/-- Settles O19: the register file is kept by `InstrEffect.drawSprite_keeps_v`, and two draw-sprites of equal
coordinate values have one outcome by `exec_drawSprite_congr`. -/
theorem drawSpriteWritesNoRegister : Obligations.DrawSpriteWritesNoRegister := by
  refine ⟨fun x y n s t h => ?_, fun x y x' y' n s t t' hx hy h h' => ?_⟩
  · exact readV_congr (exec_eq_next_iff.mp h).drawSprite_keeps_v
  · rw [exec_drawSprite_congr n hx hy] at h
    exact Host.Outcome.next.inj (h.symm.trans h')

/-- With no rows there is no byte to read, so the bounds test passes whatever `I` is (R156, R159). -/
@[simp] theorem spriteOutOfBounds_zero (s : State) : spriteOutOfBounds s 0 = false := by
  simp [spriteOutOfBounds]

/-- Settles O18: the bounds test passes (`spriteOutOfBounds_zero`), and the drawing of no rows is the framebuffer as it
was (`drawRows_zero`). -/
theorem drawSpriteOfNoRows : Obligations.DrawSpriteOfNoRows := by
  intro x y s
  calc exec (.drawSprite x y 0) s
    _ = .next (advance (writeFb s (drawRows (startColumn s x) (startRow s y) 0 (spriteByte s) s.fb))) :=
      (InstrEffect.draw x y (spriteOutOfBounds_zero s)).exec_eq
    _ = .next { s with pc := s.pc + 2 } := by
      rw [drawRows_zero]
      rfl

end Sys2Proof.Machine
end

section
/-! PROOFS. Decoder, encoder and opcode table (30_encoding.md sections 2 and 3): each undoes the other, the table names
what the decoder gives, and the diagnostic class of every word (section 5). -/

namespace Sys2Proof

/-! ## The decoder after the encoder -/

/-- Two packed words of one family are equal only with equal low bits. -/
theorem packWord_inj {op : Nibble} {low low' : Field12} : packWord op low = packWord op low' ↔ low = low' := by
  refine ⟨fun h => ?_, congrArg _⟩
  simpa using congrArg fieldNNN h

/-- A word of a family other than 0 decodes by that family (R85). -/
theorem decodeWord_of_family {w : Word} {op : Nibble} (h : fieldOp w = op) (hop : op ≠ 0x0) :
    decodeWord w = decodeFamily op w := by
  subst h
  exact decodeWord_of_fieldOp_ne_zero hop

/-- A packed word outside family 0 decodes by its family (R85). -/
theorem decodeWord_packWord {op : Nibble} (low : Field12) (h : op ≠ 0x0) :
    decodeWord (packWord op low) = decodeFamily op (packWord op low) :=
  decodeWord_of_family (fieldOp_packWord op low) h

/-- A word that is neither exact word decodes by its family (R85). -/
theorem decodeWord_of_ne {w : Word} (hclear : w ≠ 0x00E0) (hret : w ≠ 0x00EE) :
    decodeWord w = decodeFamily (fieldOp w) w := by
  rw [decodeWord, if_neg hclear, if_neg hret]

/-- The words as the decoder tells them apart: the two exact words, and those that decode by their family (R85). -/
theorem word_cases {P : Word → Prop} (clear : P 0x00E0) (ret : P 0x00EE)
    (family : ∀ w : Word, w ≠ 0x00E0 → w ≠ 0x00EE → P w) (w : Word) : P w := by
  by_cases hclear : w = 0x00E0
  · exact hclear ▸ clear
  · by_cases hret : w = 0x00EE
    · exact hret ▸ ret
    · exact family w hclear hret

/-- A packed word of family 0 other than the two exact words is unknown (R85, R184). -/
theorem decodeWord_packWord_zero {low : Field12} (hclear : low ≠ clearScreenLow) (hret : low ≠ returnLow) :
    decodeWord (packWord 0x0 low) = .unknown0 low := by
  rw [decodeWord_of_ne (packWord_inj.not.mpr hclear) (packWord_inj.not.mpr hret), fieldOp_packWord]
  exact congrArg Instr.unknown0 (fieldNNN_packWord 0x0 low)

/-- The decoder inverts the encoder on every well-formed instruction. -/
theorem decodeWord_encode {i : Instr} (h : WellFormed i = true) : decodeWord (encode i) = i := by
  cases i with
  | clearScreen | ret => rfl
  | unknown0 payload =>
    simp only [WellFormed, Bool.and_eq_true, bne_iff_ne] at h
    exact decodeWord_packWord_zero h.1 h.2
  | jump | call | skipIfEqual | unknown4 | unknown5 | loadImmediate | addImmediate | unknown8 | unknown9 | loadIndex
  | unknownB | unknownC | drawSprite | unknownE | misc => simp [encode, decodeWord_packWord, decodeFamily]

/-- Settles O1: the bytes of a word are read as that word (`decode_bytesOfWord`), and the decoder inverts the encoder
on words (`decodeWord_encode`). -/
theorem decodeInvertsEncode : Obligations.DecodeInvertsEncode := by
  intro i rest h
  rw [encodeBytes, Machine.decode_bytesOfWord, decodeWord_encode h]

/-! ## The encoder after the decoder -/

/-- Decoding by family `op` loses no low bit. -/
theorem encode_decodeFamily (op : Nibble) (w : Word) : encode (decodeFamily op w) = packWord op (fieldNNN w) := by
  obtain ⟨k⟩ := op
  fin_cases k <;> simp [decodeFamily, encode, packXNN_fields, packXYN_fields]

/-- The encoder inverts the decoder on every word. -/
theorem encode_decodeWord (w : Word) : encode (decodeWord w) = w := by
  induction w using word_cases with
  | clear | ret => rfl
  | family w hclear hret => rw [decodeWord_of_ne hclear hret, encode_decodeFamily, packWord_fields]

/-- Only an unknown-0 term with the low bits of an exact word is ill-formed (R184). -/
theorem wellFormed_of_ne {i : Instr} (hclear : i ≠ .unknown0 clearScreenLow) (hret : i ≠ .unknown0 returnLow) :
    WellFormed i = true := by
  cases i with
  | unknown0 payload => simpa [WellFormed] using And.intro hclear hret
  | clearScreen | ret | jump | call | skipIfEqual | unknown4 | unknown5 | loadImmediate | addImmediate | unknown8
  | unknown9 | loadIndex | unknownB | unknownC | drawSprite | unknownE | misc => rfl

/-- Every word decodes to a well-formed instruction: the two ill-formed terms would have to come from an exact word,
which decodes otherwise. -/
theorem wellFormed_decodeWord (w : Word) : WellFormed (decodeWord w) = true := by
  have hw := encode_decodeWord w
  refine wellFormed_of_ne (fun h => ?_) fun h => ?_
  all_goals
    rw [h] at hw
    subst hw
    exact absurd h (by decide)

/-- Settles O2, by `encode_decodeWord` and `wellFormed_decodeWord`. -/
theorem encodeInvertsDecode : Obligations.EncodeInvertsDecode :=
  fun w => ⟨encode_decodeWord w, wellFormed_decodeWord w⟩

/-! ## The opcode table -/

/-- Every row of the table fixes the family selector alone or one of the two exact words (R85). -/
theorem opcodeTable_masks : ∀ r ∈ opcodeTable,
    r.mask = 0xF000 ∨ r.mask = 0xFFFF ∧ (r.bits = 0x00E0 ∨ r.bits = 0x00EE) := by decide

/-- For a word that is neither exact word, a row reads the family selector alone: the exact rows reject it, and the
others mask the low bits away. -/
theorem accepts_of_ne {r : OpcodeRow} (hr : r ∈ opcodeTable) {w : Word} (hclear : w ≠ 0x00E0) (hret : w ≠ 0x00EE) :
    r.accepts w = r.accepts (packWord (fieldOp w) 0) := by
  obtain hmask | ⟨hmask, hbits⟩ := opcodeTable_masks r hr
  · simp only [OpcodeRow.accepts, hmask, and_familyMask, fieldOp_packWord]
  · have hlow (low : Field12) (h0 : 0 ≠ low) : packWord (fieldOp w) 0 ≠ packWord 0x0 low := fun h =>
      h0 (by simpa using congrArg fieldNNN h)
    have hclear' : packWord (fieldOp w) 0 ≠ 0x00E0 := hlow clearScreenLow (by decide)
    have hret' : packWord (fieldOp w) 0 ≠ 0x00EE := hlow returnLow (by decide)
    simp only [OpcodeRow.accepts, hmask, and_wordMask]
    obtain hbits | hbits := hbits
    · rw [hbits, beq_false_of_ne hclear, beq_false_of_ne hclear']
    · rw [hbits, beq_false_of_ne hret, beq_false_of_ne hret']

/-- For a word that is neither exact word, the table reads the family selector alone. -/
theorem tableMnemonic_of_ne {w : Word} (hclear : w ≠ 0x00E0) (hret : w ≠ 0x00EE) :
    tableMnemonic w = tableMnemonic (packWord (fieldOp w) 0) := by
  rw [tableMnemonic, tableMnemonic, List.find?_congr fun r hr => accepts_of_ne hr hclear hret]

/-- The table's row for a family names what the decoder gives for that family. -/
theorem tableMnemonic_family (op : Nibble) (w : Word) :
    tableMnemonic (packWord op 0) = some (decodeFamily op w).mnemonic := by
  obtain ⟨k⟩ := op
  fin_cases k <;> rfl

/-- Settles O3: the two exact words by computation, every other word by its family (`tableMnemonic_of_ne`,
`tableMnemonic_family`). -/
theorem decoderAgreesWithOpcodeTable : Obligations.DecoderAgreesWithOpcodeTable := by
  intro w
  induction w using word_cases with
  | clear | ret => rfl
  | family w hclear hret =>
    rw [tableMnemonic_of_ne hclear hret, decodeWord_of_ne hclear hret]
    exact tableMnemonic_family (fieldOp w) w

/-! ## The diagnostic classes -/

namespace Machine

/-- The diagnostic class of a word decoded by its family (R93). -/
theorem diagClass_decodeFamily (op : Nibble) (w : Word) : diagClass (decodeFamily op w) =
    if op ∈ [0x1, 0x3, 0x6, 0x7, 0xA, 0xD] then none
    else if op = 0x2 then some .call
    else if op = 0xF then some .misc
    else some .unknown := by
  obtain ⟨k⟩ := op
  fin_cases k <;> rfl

* **Exercise objective**
Only certain lines are wanted. Please return exactly those from the top of the data through the line with "Obligations.DrawSpriteWritesNoRegister := by".

* **Solution below**
/-- Settles O19: the register file is kept by `InstrEffect.drawSprite_keeps_v`, and two draw-sprites of equal
coordinate values have one outcome by `exec_drawSprite_congr`. -/
theorem drawSpriteWritesNoRegister : Obligations.DrawSpriteWritesNoRegister := by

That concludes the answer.